Summary Table of Objectives, Responsibility and Timeline

Develop measurable competencies –MSOP/ACGME

Clinical Medicine Committee - joint effort

September/October 2003

Preparation for USMLE-2b

Each clerkship

July 1, 2003

Ensure technical skill ability – prepare plan

Each clerkship

April 7, 2003

Update clerkship website using model described

Each clerkship

July 1, 2003

Send goals & objectives to curriculum office

Each clerkship

February 17, 2003

Consider night-call value

All clerkships

September/October 2003

80-hour workweek observations & opinions

All clerkships

September/October 2003

Educational expectations explained

Each clerkship

July 1, 2003

Improve TAT of evaluative feedback

Each clerkship

July 1, 2003 for 2003-2004

Monitor for grade discrepancies site-to-site

Each clerkship

July 1, 2003 for 2003-2004

As of today progress on Web sites for Clerkships:

* Medicine - no activity and no site
* AIM - Has a minimal site now; working on a major expansion
* Family medicine - Extensive site, largest of all the clerkships
* Neurology - completed last spring. Updating with each rotation.
* Surgery - Site delegated to a senior resident. Initial information went up, but stalled on the remainder. Not online currently.
* OB/GYN – New site; online
* Psych - Most of their information to me, then stalled on away sites. Not online currently.
* Peds - New site as of Sept.
* Clinical Correlations - site set up last year and continues to be updated.

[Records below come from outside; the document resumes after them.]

/-- SHL, SHR (R371). -/
def execUopShift (right : Bool) (m : Micro) (s : State) : Res := done (microRow (if right then 0x08 else 0x07) m true s)

/-- ADDI (R371). -/
def execUopAddi (m : Micro) (s : State) : Res := done (microRow 0x09 m true s)

/-- LDI (R371). -/
def execUopLdi (m : Micro) (s : State) : Res := done (microRow 0x0A m true s)

/-- BR, BZ, BNZ, BN, BC (R371). -/
def execUopBranch (op : BranchOp) (m : Micro) (s : State) : Res := done (microRow (BranchOp.code op) m true s)

/-- JMPT (R371). -/
def execJmpt (m : Micro) (s : State) : Res := done (microRow 0x15 m true s)

/-- LOOP (R371). -/
def execUopLoop (m : Micro) (s : State) : Res := done (microRow 0x16 m true s)

/-- DLD (R371). -/
def execDld (m : Micro) (s : State) : Res := done (microRow 0x20 m true s)

/-- DST (R371). -/
def execDst (m : Micro) (s : State) : Res := done (microRow 0x21 m true s)

/-- RRD (R371, R379). -/
def execRrd (m : Micro) (s : State) : Res := done (microRow 0x22 m true s)

/-- RWR (R371). -/
def execRwr (m : Micro) (s : State) : Res := done (microRow 0x23 m true s)

/-- TRD (R371). -/
def execTrd (m : Micro) (s : State) : Res := done (microRow 0x24 m true s)

/-- TWR (R371). -/
def execTwr (m : Micro) (s : State) : Res := done (microRow 0x25 m true s)

/-- DMA (R371). -/
def execUopDma (m : Micro) (s : State) : Res := done (microRow 0x26 m true s)

/-- POLL, with whether the unit is idle (R371). -/
def execPoll (m : Micro) (idle : Bool) (s : State) : Res := done (microRow 0x27 m idle s)

/-- COMMIT (R376). -/
def execCommit (m : Micro) (s : State) : Res := done (microRow 0x30 m true s)

/-- END (R371). -/
def execUopEnd (m : Micro) (s : State) : Res := done (microRow 0x31 m true s)

/-- FAULT (R371). -/
def execFault (m : Micro) (s : State) : Res := done (microRow 0x32 m true s)

/-- WAIT_TIMEOUT (R370, R378). -/
def execWaitTimeout (s : State) : Res := done (timeOut s)

/-- SEQ_INTERRUPT (R375 to R378). -/
def execSeqInterrupt (s : State) : Res := done (interrupt s)

/-- MICRO_FAULT: a fault is delivered with a cause of the table (R380). -/
def execMicroFault (cause : Fin 16) (s : State) : Res :=
  done (if seqRuns s ∧ 1 ≤ cause.val ∧ cause.val ≤ 0xD then deliverFault s cause else s)

/-- UCODE_LOAD (R384). -/
def execUcodeLoad (src : Source) (image : ImageCheck) (version : BitVec 16) (entries words : List Word32) (s : State) : Res :=
  sized (entries.length == 32) (guarded s src 0x8054 fun s => loadMicrocode s image version.toNat entries words)

/-- SEQ_ECC_ERROR (R386). -/
def execSeqEccError (dataRam : Bool) (addr : Nat) (correctable : Bool) (s : State) : Res := done (seqEcc s dataRam addr correctable)

end Sys2Proof.Machine
end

5. Replacement for Clive Bradbeer (Electives Co-director for Research).  Dr. Bradbeer will be retiring soon. Dr. Bradbeer spends about two weeks of his time per year reviewing proposals for research electives and evaluating the final report (approximately 1-2 hours per week). Please send nominations for this position to Don Innes. The Academy of Distinguished Educators will also be polled for suggestions.

6.  Retreat.  A Curriculum Committee mini-retreat is being planned for the latter part of January/early February. A Friday afternoon or Saturday morning time slot was discussed.